Documentation Is Not Optional
In pharma, documentation is the evidence. If a batch of medication was manufactured properly, you know because the batch record documents every step. If a process change was evaluated for impact, you know because the risk assessment is documented. If a supplier was qualified, you know because the qualification report exists. The principle is simple and unforgiving: if something important happened, it must be documented, or it is assumed not to have happened.
Article 11 of the EU AI Act requires extensive technical documentation of high-risk AI systems. What does the system do? What data was it trained on? How was it tested? What risks were identified? How are those risks mitigated? Article 12 requires automatic logging of system decisions. These requirements mirror pharma's batch records and deviation logs. They're the audit trail that proves the system operated as intended.
Organizations with pharma background understand this instinctively. Documentation is not bureaucratic overhead. It's evidence. It's the proof that governance happened. Pharma teams will naturally build documentation into system design because they've learned that doing it later is infinitely more expensive.
Validation Is Continuous, Not One-Time
Pharma does not validate a process once and declare it safe forever. Validation is continuous. You establish the process design qualification, then you prove it works through process performance qualification, and then you monitor performance continuously through the lifecycle. If performance changes, you investigate. If parameters drift, you escalate.

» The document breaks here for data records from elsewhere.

-- ==== Sys2Proof/Machine/Dct.lean ====
section
/-! DEFINITION. The DCT datapath (`44_dct.md`): DC prediction, the AC scan, dequantisation, and the write of the external
transform's result. -/

namespace Sys2Proof.Machine

/-- The zigzag table (rule R191). -/
def zigzagList : List Nat :=
  [ 0,  1,  8, 16,  9,  2,  3, 10,
   17, 24, 32, 25, 18, 11,  4,  5,
   12, 19, 26, 33, 40, 48, 41, 34,
   27, 20, 13,  6,  7, 14, 21, 28,
   35, 42, 49, 56, 57, 50, 43, 36,
   29, 22, 15, 23, 30, 37, 44, 51,
   58, 59, 52, 45, 38, 31, 39, 46,
   53, 60, 61, 54, 47, 55, 62, 63]

/-- ZIGZAG[k]: the raster position of scan position `k` (rule R191). -/
def zigzag (k : Fin 64) : Fin 64 := Fin.ofNat 64 (zigzagList.getD k.val 0)

/-- `QI(pos)` (rule R202). -/
def State.quantIndex (s : State) (pos : Fin 64) : Fin 64 :=
  match s.params.profile.qmatIndex with
  | .scan => pos
  | .raster => zigzag pos

/-! ## DC (rules R193 to R197) -/

/-- MINGRAD(L, T, TL) (rule R196). The differences are taken without wrap. -/
def minGrad (tie : DcTie) (l t tl : I32) : I32 :=
  if (t.toInt - tl.toInt).natAbs ≤ (l.toInt - tl.toInt).natAbs then
    match tie with
    | .top => t
    | .left => l
  else
    match tie with
    | .top => l
    | .left => t

/-- DC_PREDICT (rules R194, R195): the prediction from the neighbours whose coordinates are not negative. -/
def dcPredict (p : Plane) (bx dy : Nat) (s : State) : Res I32 :=
  if 0 < dy ∧ 0 < bx then
    (histRead p (bx - 1) dy s).bind fun l =>
      (histRead p bx (dy - 1) s).bind fun t =>
        (histRead p (bx - 1) (dy - 1) s).map fun tl => minGrad s.params.profile.dcTie l t tl
  else if 0 < dy then histRead p bx (dy - 1) s
  else if 0 < bx then histRead p (bx - 1) dy s
  else .ok 0

/-- `DCT.blk[0] <- wrap_i32(dc * qmat[0])` (rules R192, R197). -/
def setDc (p : Plane) (dc : I32) (s : State) : State :=
  s.setDctBlk (s.scratch.dctBlk.set 0 (wrapI32 (dc.toInt * ((s.coder p).dct.qmat[0].toNat : Int))))

/-- DC_STORE (rule R197): the undequantised DC enters the history, the dequantised one the block. -/
def dcStore (p : Plane) (bx dy : Nat) (delta : Int) (pred : I32) (s : State) : Res State :=
  let dc := wrapI32 (delta + pred.toInt)
  (histWrite p bx dy dc s).map (setDc p dc)

/-! ## AC (rules R198 to R203) -/

/-- AC_SIGN: the sign of an AC level, from the Binary model (rules R101, R201). The magnitude so far is 1. -/
def acSign (p : Plane) (s : State) : Res (Int × State) :=
  (decBin (.sign p) s).map fun r => (signed (r.2.isNegative r.1) 1, r.2.setNeg (r.2.isNegative r.1))

/-- AC_EXTRA with `n = c - 1`: the extra magnitude bits of a class `c >= 2` (rules R94, R201). -/
def acExtra (n : Nat) (s : State) : Res (Int × State) :=
  (getBits n s).map fun r => (signed r.2.scratch.neg (magnitude n r.1), r.2)

/-- The value of an AC level of class `c` (rule R201). -/
def acValue (p : Plane) (c : Nat) (s : State) : Res (Int × State) :=
  (acSign p s).bind fun r => if 1 < c then acExtra (c - 1) r.2 else .ok r

/-- AC_LEVEL(p, pos, c) (rule R201): decode the level and store it dequantised. The scan position is asserted to be below 64
(rule R207). -/
def acLevel (p : Plane) (pos c : Nat) (s : State) : Res State :=
  if h : pos < 64 then
    (acValue p c s).map fun r =>
      let q := ((r.2.coder p).dct.qmat[r.2.quantIndex ⟨pos, h⟩].toNat : Int)
      r.2.setDctBlk (r.2.scratch.dctBlk.set (zigzag ⟨pos, h⟩) (wrapI32 (r.1 * q)))
  else .error .zigzagIndex

/-- The loop's test after a token has moved `pos` (rules R198, R203): it goes on below 64, and succeeds at exactly 64. -/
def scanAt (pos : Nat) : ScanStatus := if pos < 64 then .running else if pos = 64 then .ok else .malformed

/-- AC_EOB (rule R199). -/
def acEob (s : State) : State := s.setScan .ok

/-- AC_ZRL (rule R200). -/
def acZrl (s : State) : State := (s.setPos (s.seq.pos + 16)).setScan (scanAt (s.seq.pos + 16))

/-- AC_ILLEGAL (rule R205, case 1). -/
def acIllegal (s : State) : State := s.setScan .malformed

/-- AC_RL (rule R201): move over the run, and unless that overruns, decode one level and move past it. -/
def acRl (p : Plane) (r c : Nat) (s : State) : Res State :=
  let s := s.setPos (s.seq.pos + r)
  if 64 ≤ s.seq.pos then .ok (s.setScan .malformed)
  else (acLevel p s.seq.pos c s).map fun s => (s.setPos (s.seq.pos + 1)).setScan (scanAt (s.seq.pos + 1))

/-- The body of the AC loop for a decoded token, first matching row of rule R100 (rule R198). -/
def acToken (p : Plane) (tok : Byte) (s : State) : Res State :=
  if tok = 0x00 then .ok (acEob s)
  else if tok = 0xF0 then .ok (acZrl s)
  else if tokClass tok = 0 then .ok (acIllegal s)
  else acRl p (tokRun tok) (tokClass tok) s

/-- The AC loop (rule R198), at most `n` tokens. -/
def acLoop (p : Plane) : Nat → State → Res State
  | 0, s => .ok s
  | n + 1, s =>
    (decByte (.ac p) s).bind fun r =>
      (acToken p (BitVec.ofFin r.1) r.2).bind fun t =>
        match t.scratch.scan with
        | .running => acLoop p n t
        | _ => .ok t

/-- AC_DECODE(p) (rule R198). Every token but EOB moves `pos` on by at least 1, so 63 tokens are enough (rule R206). -/
def acDecode (p : Plane) (s : State) : Res (Bool × State) :=
  (acLoop p 63 ((s.setPos 1).setScan .running)).map fun t => (decide (t.scratch.scan = .ok), t)

/-! ## Sub-blocks and the block (rules R190, R192, R204, R205) -/

/-- DCT_SUB(p, bx, by) (rule R192), with DC_DECODE (rules R193 to R197) in it. -/
def dctSub (p : Plane) (bx dy : Nat) (s : State) : Res (Bool × State) :=
  (decodeCoeff (.dctDc p) (s.setDctBlk (Vector.replicate 64 0))).bind fun r =>
    (dcPredict p bx dy r.2).bind fun pred =>
      (dcStore p bx dy r.1 pred r.2).bind fun t => acDecode p t

/-- IDCT_WRITE(p, r0, c0) (rule R204). -/
def idctWrite (p : Plane) (r0 c0 : Nat) (s : State) : Res State :=
  let pix := s.params.inverseDct s.scratch.dctBlk
  writeSquare p r0 c0 8 (fun r c => pix[Fin.ofNat 64 (8 * r + c)]) s

/-- The sub-blocks from number `k` on, `n` of them, in raster order; a malformed one ends the block with `BLK.err` set
(rules R190, R205). -/
def dctFrom (p : Plane) : (k n : Nat) → State → Res State
  | _, 0, s => .ok s
  | k, n + 1, s =>
    let s := s.setSeq { s.seq with sb := Fin.ofNat 4 k }
    let j := s.seq.sb.val / p.nb
    let i := s.seq.sb.val % p.nb
    (dctSub p (p.nb * s.seq.mbx + i) (p.nb * s.seq.mby + j) s).bind fun r =>
      if r.1 then (idctWrite p (8 * j) (8 * i) r.2).bind (dctFrom p (k + 1) n)
      else .ok (setBlkErr r.2)

/-- DCT(p, mbx, mby) for the current macroblock (rule R190). -/
def dctBlock (p : Plane) (s : State) : Res State := dctFrom p 0 (p.nb * p.nb) s

/-! ## Meanings -/

def execDct (s : State) : Result := live s fun s => dctBlock s.seq.p s

/-- The block's `ok` is the returned value. -/
def execDctSub (p : Plane) (bx dy : U16) (s : State) : Result :=
  live s fun s => (dctSub p bx.toNat dy.toNat s).map fun r => r.2.setRet (if r.1 then 1 else 0)

/-- The prediction is the returned value. -/
def execDcPredict (p : Plane) (bx dy : U16) (s : State) : Result :=
  live s fun s => (dcPredict p bx.toNat dy.toNat s).map fun v => s.setRet v.toInt

/-- The predictor chosen is the returned value. -/
def execMingrad (l t tl : I32) (s : State) : Result :=
  live s fun s => .ok (s.setRet (minGrad s.params.profile.dcTie l t tl).toInt)

def execDcStore (p : Plane) (bx dy : U16) (delta pred : I32) (s : State) : Result :=
  live s (dcStore p bx.toNat dy.toNat delta.toInt pred)

/-- The scan's `ok` is the returned value. -/
def execAcDecode (p : Plane) (s : State) : Result :=
  live s fun s => (acDecode p s).map fun r => r.2.setRet (if r.1 then 1 else 0)

def execAcLevel (p : Plane) (pos : BitVec 6) (c : BitVec 4) (s : State) : Result :=
  live s (acLevel p pos.toNat c.toNat)

def execIdctWrite (p : Plane) (r0 c0 : BitVec 4) (s : State) : Result := live s (idctWrite p r0.toNat c0.toNat)

def execAcSign (s : State) : Result := returnCoef (fun s => acSign s.seq.p s) s

def execAcExtra (n : BitVec 4) (s : State) : Result := returnCoef (acExtra n.toNat) s

/-- A token that ends the sub-block as malformed sets `BLK.err` (rule R205). -/
def flagMalformed (s : State) : State :=
  match s.scratch.scan with
  | .malformed => setBlkErr s
  | _ => s

/-- End of block, at any position (rule R199). -/
def execAcEob (s : State) : Result := live s fun s => .ok (acEob s)

/-- Skip 16 zero coefficients; past 64 the sub-block is malformed (rules R200, R205 case 3). -/
def execAcZrl (s : State) : Result := live s fun s => .ok (flagMalformed (acZrl s))

/-- Run `r`, then a level of class `c`, of the current plane; an overrun is malformed (rules R201, R205 case 2). -/
def runLevel (c : Nat) (r : BitVec 4) (s : State) : Result :=
  live s fun s => (acRl s.seq.p r.toNat c s).map flagMalformed

def execAcRlC1 (r : BitVec 4) (s : State) : Result := runLevel 1 r s
def execAcRlC2 (r : BitVec 4) (s : State) : Result := runLevel 2 r s
def execAcRlC3 (r : BitVec 4) (s : State) : Result := runLevel 3 r s
def execAcRlC4 (r : BitVec 4) (s : State) : Result := runLevel 4 r s
def execAcRlC5 (r : BitVec 4) (s : State) : Result := runLevel 5 r s
def execAcRlC6 (r : BitVec 4) (s : State) : Result := runLevel 6 r s
def execAcRlC7 (r : BitVec 4) (s : State) : Result := runLevel 7 r s
def execAcRlC8 (r : BitVec 4) (s : State) : Result := runLevel 8 r s
def execAcRlC9 (r : BitVec 4) (s : State) : Result := runLevel 9 r s
def execAcRlC10 (r : BitVec 4) (s : State) : Result := runLevel 10 r s
def execAcRlC11 (r : BitVec 4) (s : State) : Result := runLevel 11 r s
def execAcRlC12 (r : BitVec 4) (s : State) : Result := runLevel 12 r s
def execAcRlC13 (r : BitVec 4) (s : State) : Result := runLevel 13 r s
def execAcRlC14 (r : BitVec 4) (s : State) : Result := runLevel 14 r s
def execAcRlC15 (r : BitVec 4) (s : State) : Result := runLevel 15 r s

/-- A class-0 token with a nonzero run: the sub-block is malformed and `BLK.err` is set (rules R107, R205 case 1). -/
def illegalToken (s : State) : Result := live s fun s => .ok (flagMalformed (acIllegal s))

def execAcIllegalR1 (s : State) : Result := illegalToken s
def execAcIllegalR2 (s : State) : Result := illegalToken s
def execAcIllegalR3 (s : State) : Result := illegalToken s
def execAcIllegalR4 (s : State) : Result := illegalToken s
def execAcIllegalR5 (s : State) : Result := illegalToken s
def execAcIllegalR6 (s : State) : Result := illegalToken s
def execAcIllegalR7 (s : State) : Result := illegalToken s
def execAcIllegalR8 (s : State) : Result := illegalToken s
def execAcIllegalR9 (s : State) : Result := illegalToken s
def execAcIllegalR10 (s : State) : Result := illegalToken s
def execAcIllegalR11 (s : State) : Result := illegalToken s
def execAcIllegalR12 (s : State) : Result := illegalToken s
def execAcIllegalR13 (s : State) : Result := illegalToken s
def execAcIllegalR14 (s : State) : Result := illegalToken s

end Sys2Proof.Machine
end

Article 9 of the EU AI Act requires continuous risk management. The system must be monitored for performance degradation, bias emergence, and shifting outcomes. When risk changes, the organization must respond. This is not a one-time audit. It's ongoing surveillance of system behavior against defined thresholds.
Pharma people understand this. They know that monitoring data from day 100 of operation tells you different things than monitoring data from day 1. They know that assumptions that held initially may not hold over time. They know that governance is not an event, it's a process.
Change Control Is Not Optional
In pharma, you cannot modify a manufacturing process without documenting why, analyzing impact, getting approval, and maintaining records. A change to raw material suppliers, production equipment, staffing levels, or environmental controls all trigger change control. You assess risk, implement controls, verify effectiveness.
Article 6 of the EU AI Act applies similar logic to AI systems. Substantial modifications to a system trigger re-assessment. If you update the training data, change the model architecture, adjust decision thresholds, or expand the use case, this is a substantial modification. The organization must reassess risk and ensure continued compliance. The rationale for this decision must be documented.
Pharma teams already know that changes seem small until they aren't. A single new supplier sometimes introduces unexpected variability. A tweak to process parameters sometimes creates cascade effects. Pharma governance around change control exists because organizations learned that documentation and impact assessment prevent disasters.
Human Oversight Is Embedded, Not Rubber-Stamped
Pharma uses qualified persons—individuals with specific technical knowledge and authority—to oversee critical decisions. A qualified person does not review documents after the fact. They have embedded decision authority. They can halt a process if they determine something is unsafe. Their oversight is active, not passive.
Article 14 of the EU AI Act requires human oversight for high-risk systems. This does not mean humans reviewing outputs after the system acts. It means humans with sufficient training and authority to understand the system, monitor its behavior, and intervene when something seems wrong. This is the qualified person model applied to AI.
Pharma teams understand that human oversight requires people with real authority, not committee signatures. Oversight requires expertise, not just hierarchy. And oversight requires the ability to stop a process, not just to observe it.
The Strategic Implication
Organizations that hire pharma compliance professionals to lead AI governance have a significant advantage. These people speak the language of documented evidence, continuous monitoring, and embedded oversight. They understand that governance enables quality, not restricts it. They know that shortcuts in documentation create risks later. They understand the difference between compliance theater and actual controls.
Organizations starting AI governance from scratch, without pharma expertise, must learn these principles through trial and error. Organizations with pharma veterans can shortcut that learning. The principles are already known. The discipline is already internalized. The frameworks already exist. They just need to be translated from pharmaceutical processes to AI systems.
If you're building an AI governance program, hire someone who's managed compliance in pharma. They don't need to learn governance. They need to apply what they already know to a new domain. That acceleration is worth far more than the cost of the hire.